-- ==== Sys2Proof/Certificates/Slice0/Obligations.lean ====
section
/-! DEFINITION. The statements about the block that the provers settle. -/

section

open Sys2Proof Sys2Proof.Machine

/-- A step of a state with a command at the front of its queue is exec of that command on the state with the queue's rest: every
statement about exec reaches a run through this one. -/
def Obligations.StepRunsFrontCommand : Prop :=
  ∀ (c : Instr) (rest : List Instr) (s : State), step { s with pending := c :: rest } = exec c { s with pending := rest }

/-- On an empty queue a step lets one G-clock pass, the model's choice of log entry 1: while the device is clocked, the time base adds
its addend in 2^-32 ns (R260), the count of G-clocks rises by one, and nothing but the time base, the benches' times, their
registers and the idle flits of ports with nothing to send (R174) changes; while it is not, nothing changes. -/
def Obligations.EmptyQueuePassesOneGClock : Prop :=
  ∀ s : State, s.pending = [] →
    (clocked s = false → step s = .next s) ∧
    (clocked s = true → ∃ t, step s = .next t ∧
      t.clock.ns = (s.clock.ns + (s.clock.frac + rd s Reg.timeAddendAddend 0) / 2 ^ 32) % 2 ^ 64 ∧
      t.clock.frac = (s.clock.frac + rd s Reg.timeAddendAddend 0) % 2 ^ 32 ∧ t.clock.g = s.clock.g + 1 ∧
      OnlyParts [.regs, .yards, .fab, .clock, .out] s t)

/-- Every command of the table, with any operands, in every state, answers a next state, and the commands that wait behind it stay as
they are: failures are statuses, discards and log entries of the next state (R147), never a stop. -/
def Obligations.EveryCommandCompletes : Prop :=
  ∀ (c : Instr) (s : State), Gives c s (fun t => t.pending = s.pending)

/-- From every state, a run of any number of steps answers a next state. -/
def Obligations.EveryRunGoesOn : Prop := ∀ (n : Nat) (s : State), SafeRun n s

/-- The frame of all 344 commands: from every state, a command's next state differs from the state before only in the parts that
mayChange lists for its row. So, for example, no command but those that start, stop or reset the device touches the NVM or the boot
state, no data command touches the time base, and no command of another block touches the Chisel cores' images. -/
def Obligations.CommandsKeepToTheirParts : Prop :=
  ∀ (c : Instr) (s t : State), exec c s = .next t → OnlyParts (mayChange c) s t

/-- The state after reset meets the invariant Inv of the memories and the register file, and the invariant FnsOk of the commands. -/
def Obligations.ResetMeetsInvariant : Prop := Inv State.reset ∧ FnsOk State.reset

/-- From every state whose memories are in canonical form (addresses strictly rising, no entry equal to what an unlisted address reads
as) and whose register keys rise, a step leads only to such states: every store, clear, erase and register write keeps the form, whatever
command runs. -/
def Obligations.StepKeepsInvariant : Prop :=
  ∀ s t : State, Inv s → step s = .next t → Inv t

/-- From every state whose commands all act for PF0 or a function number up to 512, a step leads only to such states: commands come from the queue
blocks of those functions or from radio, and no kill, requeue, reset, restore or completion changes whom a command acts for. -/
def Obligations.StepKeepsCommandFunctions : Prop :=
  ∀ s t : State, FnsOk s → step s = .next t → FnsOk t

/-- A write of any data answers a next state. 32-bit PF0 writes, register by register: HEALTH_IRQ (RW) takes the written vector and enable; each bit of
HEALTH_CAUSE (RW1C) clears where a 1 is written and stays elsewhere; ARCH_VER (RO) keeps everything; MEM_RSV.mgr_lots (RWL) takes a value of 1 to 64 before
configuration lock, and after it keeps its value and is logged with PERMISSION; a 64-bit write of comparator 50's
compare_ns (staged) takes all 64 bits into the staging copy and none into the committed one. At any address, a register PF0 does not reach before IMAGE is READY is discarded and logged
with NOT_READY; one behind a stopped clock or of an absent bench is discarded and logged with NOT_CLOCKED or NO_UNIT; a write of a VF that does not exist
changes nothing; a VF's write of CQ_HEAD sets its own queue's. Every other register field, and every other part of the state, stays. -/
def Obligations.RegisterWritesFollowAccessCodes : Prop :=
  ∀ (s : State) (d : BitVec 64) (fn : Fin 513) (a : BitVec 32) (w : Bool) (g : Fin 513) (q : Fin 64),
    let off := a.toNat / (if w then 8 else 4) * (if w then 8 else 4)
    (reachable s 0xF00004 = true → rd s Reg.healthIrqVector 0 < 64 → rd s Reg.healthIrqEnable 0 ≤ 1 → s.clock.trigNext = [] →
      Gives (.registerWrite 0 0xF00004 false d) s (fun t =>
      rd t Reg.healthIrqVector 0 = d.toNat % 64 ∧ rd t Reg.healthIrqEnable 0 = d.toNat / 64 % 2 ∧
      OnlyParts [.regs] s t ∧ OnlyRegs [(Reg.healthIrqVector, 0), (Reg.healthIrqEnable, 0)] s t)) ∧
    (reachable s 0xF00000 = true → s.clock.trigNext = [] → Gives (.registerWrite 0 0xF00000 false d) s (fun t =>
      (rd s Reg.healthCauseFault 0 ≤ 1 → rd t Reg.healthCauseFault 0 = if d.toNat % 2 = 1 then 0 else rd s Reg.healthCauseFault 0) ∧
      (rd s Reg.healthCauseRadio 0 ≤ 1 → rd t Reg.healthCauseRadio 0 = if d.toNat / 512 % 2 = 1 then 0 else rd s Reg.healthCauseRadio 0) ∧
      (rd s Reg.healthCauseRecord 0 ≤ 1 → rd t Reg.healthCauseRecord 0 = if d.toNat / 4096 % 2 = 1 then 0 else rd s Reg.healthCauseRecord 0) ∧
      OnlyParts [.regs] s t)) ∧
    (s.clock.trigNext = [] → Gives (.registerWrite 0 0 false d) s (fun t => t = s)) ∧
    (reachable s 0x400004 = true → rdB s Reg.readySummaryLocked 0 = true → s.clock.trigNext = [] →
      Gives (.registerWrite 0 0x400004 false d) s (fun t => t = logErr s 0 .permission 0 0 0x400004)) ∧
    (reachable s 0x400004 = true → rdB s Reg.readySummaryLocked 0 = false → s.clock.trigNext = [] → rd s Reg.memRsvMgrLots 0 < 512 → 1 ≤ d.toNat / 2 ^ 18 % 512 → d.toNat / 2 ^ 18 % 512 ≤ 64 →
      Gives (.registerWrite 0 0x400004 false d) s (fun t => rd t Reg.memRsvMgrLots 0 = d.toNat / 2 ^ 18 % 512 ∧
        OnlyRegs [(Reg.memRsvMgrLots, 0)] s t ∧ OnlyParts [.regs] s t)) ∧
    (reachable s 0x702640 = true → s.clock.trigNext = [] → Gives (.registerWrite 0 0x702640 true d) s (fun t =>
      rd t Reg.trigCompareNs 50 = d.toNat ∧ rdLive t Reg.trigCompareNs 50 = rdLive s Reg.trigCompareNs 50 ∧ OnlyRegs [(Reg.trigCompareNs, 50)] s t ∧ OnlyParts [.regs] s t)) ∧
    (reachable s off = false → Gives (.registerWrite 0 a w d) s (fun t => t = logErr s 0 .notReady 0 0 off)) ∧
    (∀ st ∈ [Status.noUnit, Status.notClocked], reachable s off = true → pfClosed s off = some st → Gives (.registerWrite 0 a w d) s (fun t => t = logErr s 0 st 0 0 off)) ∧
    (fnPresent s fn.val = false → Gives (.registerWrite fn a w d) s (fun t => t = s)) ∧
    (g.val ≠ 0 → fnPresent s g.val = true → s.ten.pendBits = [] → Gives (.registerWrite g (BitVec.ofNat 32 (0x1028 + 64 * q.val)) false d) s (fun t =>
      t = putQ s (64 * g.val + q.val) { getQ s (64 * g.val + q.val) with cqHead := d.toNat % 2 ^ 12 }))

/-- A 32-bit read of a word that no stopped clock or absent unit hides and that pops no queue answers the register's word. A read of the low word of a 64-bit
register latches the high word as it is then; a read of a latched word answers the latched value, once. A 64-bit read answers both words. A hidden word reads
all ones and is logged; a register PF0 does not reach reads all ones. Nothing but the latch, the log and the answer changes. -/
def Obligations.LowWordReadLatchesHighWord : Prop :=
  ∀ (fn : Fin 513) (addr : BitVec 32) (s : State) (v : Nat) (st : Status),
    let a := addr.toNat
    let open_ := fun (a : Nat) => fn.val = 0 → reachable s a = true → pfClosed s a = none ∧ readEffect s a = s
    (mapFind s.ten.latch (fn.val * 2 ^ 32 + a) = none → open_ a →
      Gives (.lowWordRead fn addr false) s (fun t => t.out = .regData [regWord s fn.val a] :: s.out ∧ OnlyParts [.ten, .out] s t ∧
        (lowOf64 fn.val a = true → (fn.val ≠ 0 ∨ reachable s a = true) →
          mapFind t.ten.latch (fn.val * 2 ^ 32 + (a + 4)) = some (regWord s fn.val (a + 4))))) ∧
    (mapFind s.ten.latch (fn.val * 2 ^ 32 + a) = some v →
      Gives (.lowWordRead fn addr false) s (fun t => t.out = .regData [v] :: s.out ∧ OnlyParts [.ten, .out] s t ∧
        mapFind t.ten.latch (fn.val * 2 ^ 32 + a) = none)) ∧
    (mapFind s.ten.latch a = none → reachable s a = true → pfClosed s a = some st →
      Gives (.lowWordRead 0 addr false) s (fun t => t = emit (logErr s 0 st 0 0 a) (.regData [0xFFFFFFFF]))) ∧
    (mapFind s.ten.latch a = none → reachable s a = false → Gives (.lowWordRead 0 addr false) s (fun t => t = emit s (.regData [0xFFFFFFFF]))) ∧
    (a % 8 = 0 → open_ a → open_ (a + 4) → a ≠ 0x700010 →
      Gives (.lowWordRead fn addr true) s (fun t => t = emit s (.regData [regWord s fn.val a, regWord s fn.val (a + 4)])))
------
## Task prompt:
Everything from the first line above through the line that contains "OnlyParts [.regs, .yards, .fab, .clock, .out]" should be duplicated exactly, please, and nothing beyond it.

## Answer space:
-- ==== Sys2Proof/Certificates/Slice0/Obligations.lean ====
section
/-! DEFINITION. The statements about the block that the provers settle. -/

section

open Sys2Proof Sys2Proof.Machine

/-- A step of a state with a command at the front of its queue is exec of that command on the state with the queue's rest: every
statement about exec reaches a run through this one. -/
def Obligations.StepRunsFrontCommand : Prop :=
  ∀ (c : Instr) (rest : List Instr) (s : State), step { s with pending := c :: rest } = exec c { s with pending := rest }

/-- On an empty queue a step lets one G-clock pass, the model's choice of log entry 1: while the device is clocked, the time base adds
its addend in 2^-32 ns (R260), the count of G-clocks rises by one, and nothing but the time base, the benches' times, their
registers and the idle flits of ports with nothing to send (R174) changes; while it is not, nothing changes. -/
def Obligations.EmptyQueuePassesOneGClock : Prop :=
  ∀ s : State, s.pending = [] →
    (clocked s = false → step s = .next s) ∧
    (clocked s = true → ∃ t, step s = .next t ∧
      t.clock.ns = (s.clock.ns + (s.clock.frac + rd s Reg.timeAddendAddend 0) / 2 ^ 32) % 2 ^ 64 ∧
      t.clock.frac = (s.clock.frac + rd s Reg.timeAddendAddend 0) % 2 ^ 32 ∧ t.clock.g = s.clock.g + 1 ∧
      OnlyParts [.regs, .yards, .fab, .clock, .out] s t)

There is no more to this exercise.